Posted: Sunday, February 1, 2009
By: David Retz (Expired article)Solvang, CA -
Monetary Policy efforts to "boost" the economy by lowering interest rates seem to have reached their limit, as the prime rate is now zero. The government's next-best thing - giving money away - also known as "fiscal policy" appears to be on the horizon.
The numbers bandied about ("trillion" seems to come to mind) make one wonder where the money actually comes from. There is only so much sitting in banks (run by the Federal Reserve System), and there are ways that the Federal Reserve has to increase the overall supply of money (such as selling bonds). This gets reflected in additional cash in Federal Reserve accounts, or as "real" cash as it is printed.
The term "M1" is a measure of money supply (cash and banking deposits), as published by the Federal Reserve Board on a weekly basis.
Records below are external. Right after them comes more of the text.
/-- Orders 1 to 4 on this module: columns applied, hem changes, audits, sums, and the partial of each replica. The fields of a
replica-block whose residues failed once are formed afresh (03 R82). -/
def boundaryPart (s : State) (u : Run) (n : Net) (redo : Option (Nat × Nat)) : Except State (State × List Int × Bool) :=
  let again := fun (b : RBlock) => redo == some (b.le, b.rblk)
  let run := fun (f : RBlock → Except Nat RBlock) (bs : List RBlock) =>
    Net.mapBlocks (fun b => if b.replica < u.reps then f b else .ok b) bs
  match run (fun b => if again b then n.rebuild b else n.applyCol b) n.rblocks with
  | .error (b, lane) => .error (s.failRun u b.le 7 b.su 0 lane b.rblk)
  | .ok b1 =>
    match run (fun b => if again b then n.rebuild { b with mirror := b.pend } else n.applyHems b) b1 with
    | .error (b, lane) => .error (s.failRun u b.le 7 b.su 0 lane b.rblk)
    | .ok b2 =>
      let moved := b2.any fun b => decide (b.flips ≠ 0)
      let n1 := { n with rblocks := b2.map fun b => if s.auditDue b then { b with audit := 0 } else b }
      let part := (List.range u.reps).map fun r =>
        if n.relaxed then n1.twice r
        else ((n1.rblocks.filter fun b => decide (b.replica = r)).map (·.dE)).sum
      let (far, t) := if u.opcode = Op.sample then s.farStates n else (fun _ _ _ => 0, s)
      let sums := if u.opcode = Op.sample then n1.sumBoundary far (observedReps u) else n1.sums
      let n2 := { n1 with sums := sums, rblocks := n1.rblocks.map fun b => { b with dE := 0 } }
      if Net.sumsFit sums = false then .error (s.failRun u n.ladder 8 0 0 0 0)
      else .ok (t.updNet u.model fun _ => n2, part, moved)

/-- A replica-block that runs has a column or a hem change to apply. -/
def hasChange (u : Run) (b : RBlock) : Bool := decide (b.replica < u.reps) && (b.col.isSome || b.mirror != b.pend)

/-- The replica-block that a finding names, if it has something to apply. -/
def changing (u : Run) (n : Net) (le rblk : Nat) : Option RBlock :=
  n.rblocks.find? fun b => decide (b.le = le) && decide (b.rblk = rblk) && hasChange u b

/-- What a boundary's checks correct is counted (03 R79, R82, R83; 12 R330). -/
def boundaryCount (s : State) (u : Run) (n : Net) (m : Model) (find : BoundaryFind) : State :=
  match find with
  | .sramCorrected le => if bitAt m.mask le then s.countSramCorr (s.siteOf le) else s
  | .residueOnce le rblk => if (changing u n le rblk).isSome then s.countLogCorr (s.siteOf le) else s
  | .lpddrCorrected k => if bitAt m.mask k && n.rblocks.any fun b => decide (b.le = k) && !b.mirror.isEmpty then s.countBurstCorr k else s
  | _ => s

/-- The replica-block whose fields are formed afresh at a boundary. -/
def redone (u : Run) (n : Net) (find : BoundaryFind) : Option (Nat × Nat) :=
  match find with
  | .residueOnce le rblk => (changing u n le rblk).map fun b => (b.le, b.rblk)
  | _ => none

/-- What a boundary's checks find (03 R79-R83, R89; 12 R331): the run fails, or goes on. -/
def boundaryFault (s : State) (u : Run) (n : Net) (m : Model) (find : BoundaryFind) : Option State :=
  let damaged := fun (t : State) => match t.damageOf m with
    | some d => some (t.failRun u d.1 d.2.1 d.2.2.1 d.2.2.2 0 0)
    | none => (t.hemMet u n m.mask none).map (t.failHems u)
  match find with
  | .clean | .sramCorrected _ | .residueOnce _ _ | .lpddrCorrected _ => damaged s
  | .residueTwice le rblk lane =>
    match changing u n le rblk with
    | some b => some (s.failRun u le 4 b.su 0 lane rblk)
    | none => damaged s
  | .auditMismatch le rblk lane =>
    match n.rblocks.find? fun b => decide (b.le = le) && decide (b.rblk = rblk) && s.auditDue b with
    | some b => some (s.failRun u le 9 b.su 0 lane rblk)
    | none => damaged s
  | .storeBad le su addr =>
    if wordOf m le (.store su) addr then damaged (s.noteBadWord (s.siteOf le) (.store su) addr) else damaged s
  | .vscaleBad le addr => if wordOf m le .vscale addr then damaged (s.noteBadWord (s.siteOf le) .vscale addr) else damaged s
  | .scratchBad le rblk addr =>
    match n.rblocks.find? fun b => decide (b.le = le) && decide (b.rblk = rblk) with
    | some b => some ((s.noteBadWord (s.siteOf le) (.footprint rblk) addr).failRun u le 2 b.su addr 0 rblk)
    | none => damaged s
  | .lpddrBad b =>
    match s.hemMet u n m.mask (some b) with
    | some b => some (s.failHems u b)
    | none => damaged s

/-- The energies of the replicas after a turn, from the partials of every part (R100). -/
def turnEnergies (n : Net) (u : Run) (parts : List (List Int)) : List Int :=
  let total := (List.range u.reps).map fun r => (parts.map fun p => p.getD r 0).sum
  if n.relaxed then fromTwice n total else mapIdxFrom (fun r e => e + total.getD r 0) 0 u.energies

/-- The ladder engine goes on once the partials of every part are in. -/
def ladderReady (s : State) (k : ReqKey) : State :=
  match s.run? k with
  | none => s
  | some u =>
    match s.model? u.model, s.net? u.model with
    | some m, some n =>
      if u.barrier && (s.partNodes m.job).all fun node => u.partials.any fun p => decide (p.1 = node) then
        let parts := u.partials.map (·.2.1)
        let start := u.best.isEmpty
        let total := (List.range u.reps).map fun r => (parts.map fun p => p.getD r 0).sum
        let es := if start then fromTwice n total else turnEnergies n u parts
        (s.updRun k fun v => { v with barrier := false, partials := [] }).ladder k es (if start then 0 else u.turn + 1)
          start (u.partials.any (·.2.2))
      else s
    | _, _ => s

/-- The turn boundary of a run (Table 4.2). On a worker of a job the partials go to node 0, and the boundary word ends
the barrier (14 R393). -/
def turnBoundary (s : State) (k : ReqKey) (find : BoundaryFind) : State :=
  match s.run? k with
  | none => s
  | some u =>
    match s.model? u.model, s.net? u.model with
    | some m, some n =>
      if s.boundaryReady u m n = false then s
      else
        let s := s.applyCuffs u.model u.turn
        let n := (s.net? u.model).getD n
        match s.boundaryFault u n m find with
        | some t => t
        | none =>
          match (s.boundaryCount u n m find).boundaryPart u n (redone u n find) with
          | .error t => t
          | .ok (t, part, moved) =>
            let job := m.job ≠ 0 ∧ s.partNodes m.job ≠ []
            if job ∧ (s.req? k).isNone then
              (t.updRun k fun v => { v with barrier := true }).sendPeer 0x15 0 m.job (Tbl.getD s.pr.jobGens m.job 1)
                ([u.turn, b2n moved] ++ part.map (ofSigned 64)) []
            else if job then
              (t.updRun k fun v =>
                { v with barrier := true, partials := v.partials ++ [(s.pr.nodeid, part, moved)] }).ladderReady k
            else t.ladder k (turnEnergies n u [part]) (u.turn + 1) false moved
    | _, _ => s

/-! ### A half enters RET (18 R469; 20 R504) -/

/-- No run makes its turn on a half. -/
def halfQuiet (s : State) (h : Half) : Bool :=
  s.runs.all fun u => match s.model? u.model with
    | some m => !((halfEngines h).any fun le => bitAt m.mask le) || !s.turning u
    | none => true

/-- The sites of a half that hold logical engines. -/
def halfSites (s : State) (h : Half) : List Nat := ((halfEngines h).filter fun le => !s.isLost le).map s.siteOf

/-- A site is driven to a state: a transition is counted, TARGET and DSTATE follow (03 Table 3.13). Woken from RET it is
scrubbed, woken from OFF it is cleared and its microcode loaded (R87, 12 R350). OFF loses what it held. -/
def driveSite (d : DState) (x : Site) : Site :=
  if x.dstate = d then { x with target := d }
  else
    { x with
      dstate := d, target := d, trans := satInc 16 x.trans
      scrub := d == .on && x.dstate == .ret
      clearing := d == .on && x.dstate == .off
      ucode := d == .on || (d == .ret && x.ucode)
      point := 0
      badWords := if d = .off then [] else x.badWords }

/-- Drives every site of a half that holds a logical engine. -/
def driveHalf (s : State) (h : Half) (d : DState) : State :=
  (s.halfSites h).foldl (fun t i => t.updSite i (driveSite d)) s

/-- A Hinge is parked while a half of it is in RET or OFF; one whose half has tripped stays as it was (07 R196, R197). -/
def parkHinges (s : State) : State :=
  let down := fun (x : HalfState) => x == .ret || x == .off
  let tripped := s.pw.halfW == .tripped || s.pw.halfE == .tripped
  { s with fb := { s.fb with hinges := s.fb.hinges.map fun x =>
      { x with parked := down s.pw.halfW || down s.pw.halfE || (tripped && x.parked) } } }

/-- Ends the requests of a change of a half. -/
def endHalfReq (s : State) (h : Half) (x : HalfState) : State :=
  let t := (s.pw.halfReq.filter fun y => y.1 == h && y.2.1 == x).foldl (fun t y =>
    match y.2.2 with
    | some k => t.okReq k 0 0
    | none => t) s
  { t with pw := { t.pw with halfReq := t.pw.halfReq.filter fun y => !(y.1 == h && y.2.1 == x) } }

/-- A half that is to enter RET does so once every run on it holds, and the request ends. -/
def settleRet (s : State) : State :=
  [Half.west, Half.east].foldl (fun t h =>
    if (t.pw.halfReq.any fun x => x.1 == h && x.2.1 == .ret) && t.halfQuiet h && (halfLinks h).all t.linkQuiet &&
        t.fb.service.all fun x => !(halfLinks h).contains x.link then
      (((t.driveHalf h .ret).setHalf h .ret).parkHinges).endHalfReq h .ret
    else t) s

end State

def execSolve (r : ReqKey) (source : SourceFind) (s : State) : Host.Outcome State Fault Refusal :=
  .next (s.dispatchRun r Op.solve source)

def execSample (r : ReqKey) (source : SourceFind) (s : State) : Host.Outcome State Fault Refusal :=
  .next (s.dispatchRun r Op.sample source)

def execScore (r : ReqKey) (source : SourceFind) (s : State) : Host.Outcome State Fault Refusal :=
  .next (s.dispatchRun r Op.score source)

def execTurnBoundary (r : ReqKey) (find : BoundaryFind) (s : State) : Host.Outcome State Fault Refusal :=
  .next (s.turnBoundary r find).settleRet

end Sys2Proof.Machine
end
It has remained about the same until about September of 2008, at which point it started to significantly increase, with a total increase of $274 billion since January of 2008 (+20%).
As more and more dollars chase the same level (or fewer) goods and services, it looks inevitable that we face the possibility of long-term inflation. The "Critical Commodities" listed above this article are the prices of Gold, the Euro, and a barrel of Crude Oil - each of which can be used as a yard-stick or "standard" for the value of the dollar. As any of these numbers rise, this can be an indicator of devaluation of the dollar (i.e., inflated dollar) and a harbinger of increased prices for other goods and services that may be related.
If it's any warning, the value of Gold has broken above the $900 level in the past week (2/1/2009). (Note: the above values are obtained every few minutes from the New York Mercantile Exchange (NYMEX) and from Yahoo Finance.)